LaVar Ball was at it again prior to Washington’s visit, yapping that the Wizards “better beware.” Center Marcin Gortat responded with a tweet that point guard John Wall would “torture” Lonzo Ball.

Critics assert that being LaVar’s son is torture enough.

The player simply shrugs, repeatedly saying that the scrutiny is normal for him, a way of life since he picked up a basketball. He loves his dad and accepts him for who he is, poking deadpan fun in a great Foot Locker commercial for Father’s Day. Do yourself a favor and Google it.

One of the worst reasons to not like somebody is because of their family – as if anyone has a choice in that matter.

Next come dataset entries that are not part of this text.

-- ==== Sys2Proof/Laws/State.lean ====
section
/-! SUPPORT. The fields of a state after each named update: one lemma per field per update, so that no
proof unfolds a record update. -/

namespace Sys2Proof.Machine

/-! ### `setLink` -/

@[simp] theorem setLink_a (x : BitVec 17) (s : State) : (setLink x s).a = linkA x := rfl
@[simp] theorem setLink_l (x : BitVec 17) (s : State) : (setLink x s).l = linkL x := rfl
@[simp] theorem setLink_pc (x : BitVec 17) (s : State) : (setLink x s).pc = s.pc := rfl
@[simp] theorem setLink_i (x : BitVec 17) (s : State) : (setLink x s).i = s.i := rfl
@[simp] theorem setLink_ir (x : BitVec 17) (s : State) : (setLink x s).ir = s.ir := rfl
@[simp] theorem setLink_mar (x : BitVec 17) (s : State) : (setLink x s).mar = s.mar := rfl
@[simp] theorem setLink_dr (x : BitVec 17) (s : State) : (setLink x s).dr = s.dr := rfl
@[simp] theorem setLink_irqPending (x : BitVec 17) (s : State) :
    (setLink x s).irqPending = s.irqPending := rfl
@[simp] theorem setLink_mem (x : BitVec 17) (s : State) : (setLink x s).mem = s.mem := rfl
@[simp] theorem setLink_ioTrace (x : BitVec 17) (s : State) :
    (setLink x s).ioTrace = s.ioTrace := rfl
@[simp] theorem setLink_ioAnswers (x : BitVec 17) (s : State) :
    (setLink x s).ioAnswers = s.ioAnswers := rfl
@[simp] theorem setLink_irqRequests (x : BitVec 17) (s : State) :
    (setLink x s).irqRequests = s.irqRequests := rfl
@[simp] theorem setLink_tick (x : BitVec 17) (s : State) : (setLink x s).tick = s.tick := rfl
@[simp] theorem setLink_cfg (x : BitVec 17) (s : State) : (setLink x s).cfg = s.cfg := rfl

/-! ### `loadImmediate` -/

@[simp] theorem loadImmediate_a (rel : Bool) (f : Field) (s : State) :
    (loadImmediate rel f s).a = opnd rel f s := rfl
@[simp] theorem loadImmediate_l (rel : Bool) (f : Field) (s : State) :
    (loadImmediate rel f s).l = s.l := rfl
@[simp] theorem loadImmediate_pc (rel : Bool) (f : Field) (s : State) :
    (loadImmediate rel f s).pc = s.pc := rfl
@[simp] theorem loadImmediate_i (rel : Bool) (f : Field) (s : State) :
    (loadImmediate rel f s).i = s.i := rfl
@[simp] theorem loadImmediate_ir (rel : Bool) (f : Field) (s : State) :
    (loadImmediate rel f s).ir = s.ir := rfl
@[simp] theorem loadImmediate_mar (rel : Bool) (f : Field) (s : State) :
    (loadImmediate rel f s).mar = s.mar := rfl
@[simp] theorem loadImmediate_dr (rel : Bool) (f : Field) (s : State) :
    (loadImmediate rel f s).dr = s.dr := rfl
@[simp] theorem loadImmediate_irqPending (rel : Bool) (f : Field) (s : State) :
    (loadImmediate rel f s).irqPending = s.irqPending := rfl
@[simp] theorem loadImmediate_mem (rel : Bool) (f : Field) (s : State) :
    (loadImmediate rel f s).mem = s.mem := rfl
@[simp] theorem loadImmediate_ioTrace (rel : Bool) (f : Field) (s : State) :
    (loadImmediate rel f s).ioTrace = s.ioTrace := rfl
@[simp] theorem loadImmediate_ioAnswers (rel : Bool) (f : Field) (s : State) :
    (loadImmediate rel f s).ioAnswers = s.ioAnswers := rfl
@[simp] theorem loadImmediate_irqRequests (rel : Bool) (f : Field) (s : State) :
    (loadImmediate rel f s).irqRequests = s.irqRequests := rfl
@[simp] theorem loadImmediate_tick (rel : Bool) (f : Field) (s : State) :
    (loadImmediate rel f s).tick = s.tick := rfl
@[simp] theorem loadImmediate_cfg (rel : Bool) (f : Field) (s : State) :
    (loadImmediate rel f s).cfg = s.cfg := rfl
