theorem opnd_of_incrementedPc (h : s.cfg.pageSource = .incrementedPc) :
    opnd true f s = (s.pc &&& 0xFC00#16) ||| f.setWidth 16 := by
  simp only [opnd, pageOf, h, extractLsb'_append_field]

end

/-- Settles O8: the page bits are read at the address that `PAGE_SOURCE` names. -/
theorem operandAssembly : Obligations.OperandAssembly := fun _ _ =>
  ⟨opnd_pageZero, opnd_of_instructionAddress, opnd_of_incrementedPc⟩

/-! ### The effective-address procedure -/

theorem isAutoindex_iff {p : Word} : isAutoindex p = true ↔ 0x80 ≤ p.toNat ∧ p.toNat ≤ 0xFF := by
  simp [isAutoindex, BitVec.le_def]

theorem effAddr_of_not_readable {rel : Bool} {f : Field} {s : State}
    (h : readable (opnd rel f s) s = false) :
    effAddr true rel f s = .error (.absentMemory (opnd rel f s)) := by
  rw [effAddr, memRead_of_not_readable h]

/-- The pending write-back of an indirect reference, by the bounds of the autoindex words
(40_addressing_modes.md R116). -/
theorem modeEA_indirect_wb (rel : Bool) (f : Field) (s : State) :
    (modeEA true rel f s).wb =
      if 0x80 ≤ (opnd rel f s).toNat ∧ (opnd rel f s).toNat ≤ 0xFF then
        some (opnd rel f s, s.mem.word (opnd rel f s) + 1#16) else none := by
  simp only [modeEA, autoindexed, effective, Bool.true_and, isAutoindex_iff]

/-- Settles O9: a direct reference and a readable pointer leave what the mode names, and an absent
pointer stops the procedure. -/
theorem effectiveAddressProcedure : Obligations.EffectiveAddressProcedure := by
  intro rel f s
  refine ⟨rfl, fun hread => ?_, effAddr_of_not_readable⟩
  have hmode : effAddr true rel f s = .ok (modeEA true rel f s, afterMode true rel f s) :=
    effAddr_of_readable fun _ => hread
  rw [hmode, ← modeEA_indirect_wb]
  rfl

end Sys2Proof.Machine

/-! ## The whole next state of a memory-reference instruction -/

namespace Sys2Proof.Safety

open Sys2Proof.Machine

section
variable {ind rel : Bool} {f : Field} {s u : State}

/-- Where the effective address is put out, MAR holds the operand in every mode: it is the effective
address of a direct reference and the pointer's address of an indirect one (40_addressing_modes.md
R119, log 3). -/
theorem putOut_modeEA :
    putOut (modeEA ind rel f s) (afterMode ind rel f s) =
      { s with mar := opnd rel f s, dr := drAfter ind rel f s } := by
  cases ind <;> rfl

/-- `Finish` where the pointer word takes its write-back (40_addressing_modes.md R117). -/
theorem finish_modeEA_of_accepts (hcfg : u.cfg = s.cfg)
    (hback : autoindexed ind rel f s = true → accepts (opnd rel f s) s = true) :
    finish (modeEA ind rel f s) u = .ok { u with
      mar := if autoindexed ind rel f s then opnd rel f s else u.mar
      mem := afterWriteBack ind rel f s u.mem } := by
  rw [finish_modeEA_eq_ok]
  cases hauto : autoindexed ind rel f s with
  | false => exact .inl ⟨rfl, by simp [afterWriteBack, hauto]⟩
  | true =>
    have hacc : accepts (opnd rel f s) u = true := (accepts_congr _ hcfg).trans (hback hauto)
    exact .inr ⟨rfl, hacc, by simp [afterWriteBack, hauto, hcfg]⟩

/-- A memory-reference instruction whose own accesses go on to `u`: the write-back is all that
follows. -/
theorem memoryReference_next {act : EA → State → Except Fault State}
    (haddr : addressable ind rel f s)
    (hown : act (modeEA ind rel f s) (afterMode ind rel f s) = .ok u) (hcfg : u.cfg = s.cfg) :
    memoryReference ind rel f act s = .next { u with
      mar := if autoindexed ind rel f s then opnd rel f s else u.mar
      mem := afterWriteBack ind rel f s u.mem } := by
  obtain ⟨hptr, hback⟩ := haddr
  exact memoryReference_eq_next_mode.2 ⟨hptr, u, hown, finish_modeEA_of_accepts hcfg hback⟩

/-- As `memoryReference_next`, where the own accesses leave the operand in MAR: the write-back puts
the same address out again. -/
theorem memoryReference_next_of_mar {act : EA → State → Except Fault State}
    (haddr : addressable ind rel f s)
    (hown : act (modeEA ind rel f s) (afterMode ind rel f s) = .ok u) (hcfg : u.cfg = s.cfg)
    (hmar : u.mar = opnd rel f s) :
    memoryReference ind rel f act s = .next { u with mem := afterWriteBack ind rel f s u.mem } := by
  rw [memoryReference_next haddr hown hcfg, ← hmar, ite_self]

/-- The own read of an instruction, from the state the addressing mode leaves. -/
theorem readDatum_modeEA (hread : readable (effective ind rel f s) s = true) :
    readDatum (modeEA ind rel f s) (afterMode ind rel f s) =
      .ok (s.mem.word (effective ind rel f s),
        { s with mar := opnd rel f s, dr := drAfter ind rel f s }) :=
  readDatum_eq_ok.2 ⟨hread, rfl, putOut_modeEA.symm⟩

/-- The own write of an instruction, from the state the addressing mode leaves. -/
theorem writeDatum_modeEA (v : Word) (hacc : accepts (effective ind rel f s) s = true) :
    writeDatum (modeEA ind rel f s) v (afterMode ind rel f s) = .ok { s with
      mar := opnd rel f s
      dr := drAfter ind rel f s
      mem := pokeMem s.cfg (effective ind rel f s) v s.mem } :=
  writeDatum_eq_ok.2 ⟨hacc, by rw [putOut_modeEA]; rfl⟩

/-- An instruction that reads a datum and combines it with A and L by `op`. -/
theorem combine_next {op : Word → State → State} (hcfg : ∀ m t, (op m t).cfg = t.cfg)
    (hmar : ∀ m t, (op m t).mar = t.mar) (haddr : addressable ind rel f s)
    (hread : readable (effective ind rel f s) s = true) :
    combine op ind rel f s =
      let t := op (s.mem.word (effective ind rel f s))
        { s with mar := opnd rel f s, dr := drAfter ind rel f s }
      .next { t with mem := afterWriteBack ind rel f s t.mem } :=
  memoryReference_next_of_mar haddr (by simp only [readDatum_modeEA hread]) (hcfg ..) (hmar ..)

end

/-- Settles O10: LOAD combines by taking the datum, which is read before the write-back. -/
theorem loadResult : Obligations.LoadResult := fun _ _ _ _ haddr hread =>
  combine_next (op := fun m t => { t with a := m }) (fun _ _ => rfl) (fun _ _ => rfl) haddr hread

/-- Settles O11: the own write of STORE, then the write-back over what it stored. -/
theorem storeResult : Obligations.StoreResult := fun _ _ _ s haddr hacc =>
  memoryReference_next_of_mar (act := fun ea t => writeDatum ea t.a t) haddr
    (writeDatum_modeEA s.a hacc) rfl rfl

end Sys2Proof.Safety

/-! ## The whole next state of an I/O instruction -/

namespace Sys2Proof.Safety

open Sys2Proof.Machine

/-- A settled answer is what the device gives (U11, log 11). -/
theorem ioAnswer_of_settled {s : State} {v : Word} {vs : List Word} (h : s.ioAnswers = v :: vs)
    (x : Word) : ioAnswer x s = v := by
  rw [ioAnswer, h]

/-- A write and then a read of `x`: both events stand in the trace, in this order (20_memory.md R55). -/
theorem ioReadToA_ioWriteFromA (x : Word) (s : State) :
    ioReadToA x (ioWriteFromA x s) = { s with
      a := ioAnswer x (ioWriteFromA x s)
      ioAnswers := s.ioAnswers.tail
      ioTrace := s.ioTrace ++ [.write x s.a, .read x (ioAnswer x (ioWriteFromA x s))] } := by
  rw [ioReadToA, ioWriteFromA_ioTrace, List.append_assoc]
  rfl

/-- An instruction whose own accesses are I/O, described by `op`, at an address formed as a memory
address is (40_addressing_modes.md R121): only the pointer accesses need a condition. -/
theorem ioReference_next {op : Word → State → State} (hcfg : ∀ x t, (op x t).cfg = t.cfg)
    (hmar : ∀ x t, (op x t).mar = t.mar) {ind rel : Bool} {f : Field} {s : State}
    (haddr : addressable ind rel f s) :
    memoryReference ind rel f (fun ea t => .ok (op ea.addr (putOut ea t))) s =
      let t := op (effective ind rel f s)
        { s with mar := opnd rel f s, dr := drAfter ind rel f s }
      .next { t with mem := afterWriteBack ind rel f s t.mem } :=
  have hown := congrArg (fun t => Except.ok (ε := Fault) (op (effective ind rel f s) t)) putOut_modeEA
  memoryReference_next_of_mar haddr hown (hcfg ..) (hmar ..)

/-- Settles O14: the answer depends on the answers, the trace and the tick, which the addressing mode
leaves as they were. -/
theorem inResult : Obligations.InResult := fun ind rel f s haddr =>
  ⟨ioAnswer (effective ind rel f s) s, fun _ _ hsettled => ioAnswer_of_settled hsettled _,
    ioReference_next (op := ioReadToA) ioReadToA_cfg ioReadToA_mar haddr⟩

/-- Settles O15: the one write event of A, then the write-back. -/
theorem outResult : Obligations.OutResult := fun _ _ _ _ haddr =>
  ioReference_next (op := ioWriteFromA) ioWriteFromA_cfg ioWriteFromA_mar haddr

/-- Settles O16: the device answers with the write event of the old A already in the trace; a settled
answer does not depend on that event. -/
theorem iotResult : Obligations.IotResult := by
  intro ind rel f s haddr
  refine ⟨ioAnswer (effective ind rel f s) (ioWriteFromA (effective ind rel f s) s),
    fun _ _ hsettled => ioAnswer_of_settled ((ioWriteFromA_ioAnswers ..).trans hsettled) _, ?_⟩
  refine (ioReference_next (op := fun x t => ioReadToA x (ioWriteFromA x t))
    (fun _ _ => rfl) (fun _ _ => rfl) haddr).trans ?_
  simp only [ioReadToA_ioWriteFromA]
  rfl

end Sys2Proof.Safety

/-! ## The whole next state of an arithmetic or logic instruction -/

namespace Sys2Proof.Machine

/-! ### The 17-bit sum of ADD (43_arithmetic_logic.md R150) -/

/-- Seventeen bits hold the sum of two words exactly. -/
theorem sum17_toNat (a m : Word) : (sum17 a m).toNat = a.toNat + m.toNat := by
  have ha := a.isLt
  have hm := m.isLt
  rw [sum17, BitVec.toNat_add, BitVec.toNat_setWidth, BitVec.toNat_setWidth]
  omega

theorem addA_eq (a m : Word) : addA a m = a + m := by
  rw [addA, sum17, BitVec.setWidth_add _ _ (by decide), BitVec.setWidth_setWidth_of_le _ (by decide),
    BitVec.setWidth_setWidth_of_le _ (by decide), BitVec.setWidth_eq, BitVec.setWidth_eq]

/-- Bit 16 of the sum is its carry-out. -/
theorem sum17_carry (a m : Word) :
    (sum17 a m).getLsbD 16 = decide (0x10000 ≤ a.toNat + m.toNat) := by
  rw [← sum17_toNat]
  exact BitVec.msb_eq_decide (sum17 a m)

theorem addL_eq (l : Bool) (a m : Word) :
    addL l a m = if 0x10000 ≤ a.toNat + m.toNat then !l else l := by
  rw [addL, sum17_carry]
  by_cases hcarry : 0x10000 ≤ a.toNat + m.toNat <;> simp [hcarry]

end Sys2Proof.Machine

namespace Sys2Proof.Safety

open Sys2Proof.Machine

/-- Settles O12: ADD combines by the exact 17-bit sum, whose low half is the sum of two words and
whose top bit toggles L. -/
theorem addResult : Obligations.AddResult := by
  intro ind rel f s haddr hread
  refine (combine_next (op := fun m t => { t with a := addA t.a m, l := addL t.l t.a m })
    (fun _ _ => rfl) (fun _ _ => rfl) haddr hread).trans ?_
  simp only [addA_eq, addL_eq]

/-- An instruction that gives A a value computed by `g` from A and the datum, and leaves L. -/
theorem combine_a_next (g : Word → Word → Word) {ind rel : Bool} {f : Field} {s : State}
    (haddr : addressable ind rel f s) (hread : readable (effective ind rel f s) s = true) :
    combine (fun m t => { t with a := g t.a m }) ind rel f s = .next { s with
      a := g s.a (s.mem.word (effective ind rel f s))
      mar := opnd rel f s
      dr := drAfter ind rel f s
      mem := afterWriteBack ind rel f s s.mem } :=
  combine_next (op := fun m t => { t with a := g t.a m }) (fun _ _ => rfl) (fun _ _ => rfl) haddr hread

/-- Settles O13: each of the three is its bitwise operation on A and the datum (43_arithmetic_logic.md
R151 to R153). -/
theorem logicResults : Obligations.LogicResults := fun _ _ _ _ haddr hread =>
  ⟨combine_a_next (· &&& ·) haddr hread, combine_a_next (· ||| ·) haddr hread,
    combine_a_next (· ^^^ ·) haddr hread⟩

end Sys2Proof.Safety

/-! ## The whole next state of a jump or a call, and the way back from a call -/

namespace Sys2Proof.Safety

open Sys2Proof.Machine

section
variable {ind rel : Bool} {f : Field} {s t : State} {slot x : Word}

theorem autoindexed_eq_true :
    autoindexed ind rel f s = true ↔ ind = true ∧ isAutoindex (opnd rel f s) = true :=
  Bool.and_eq_true_iff

/-- The write-back touches autoindex words only (40_addressing_modes.md R116). -/
theorem word_afterWriteBack_of_not_autoindex (m : Memory) (hx : isAutoindex x = false) :
    (afterWriteBack ind rel f s m).word x = m.word x := by
  refine word_afterWriteBack_other m ?_
  rintro ⟨hauto, rfl⟩
  exact absurd (autoindexed_eq_true.1 hauto).2 (Bool.eq_false_iff.1 hx)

Personally, I like Lonzo Ball, the way he carries himself and stays composed. I also respect his father’s entrepreneurial spirit, if not his approach, because the concept of ownership is important and it’s rarely emphasized by people who look like him.

But it’s clear to me that their father-son bond is deeper than basketball and marketing, a fact easily overlooked by critics but not by Wizard coach Scott Brooks.

“My father left me at two,” Brooks told The Washington Post. “I would love to have my father around like [LaVar] is around and talk to him and pump me up with confidence. To me, that’s every son’s dream … Maybe he could temper it a little bit, but I would’ve loved to have my father do that.”

Look, I get why so many people can’t stand LaVar. He can be tough to stomach.

But no one – players included – should take it out on Lonzo. It’s not his fault.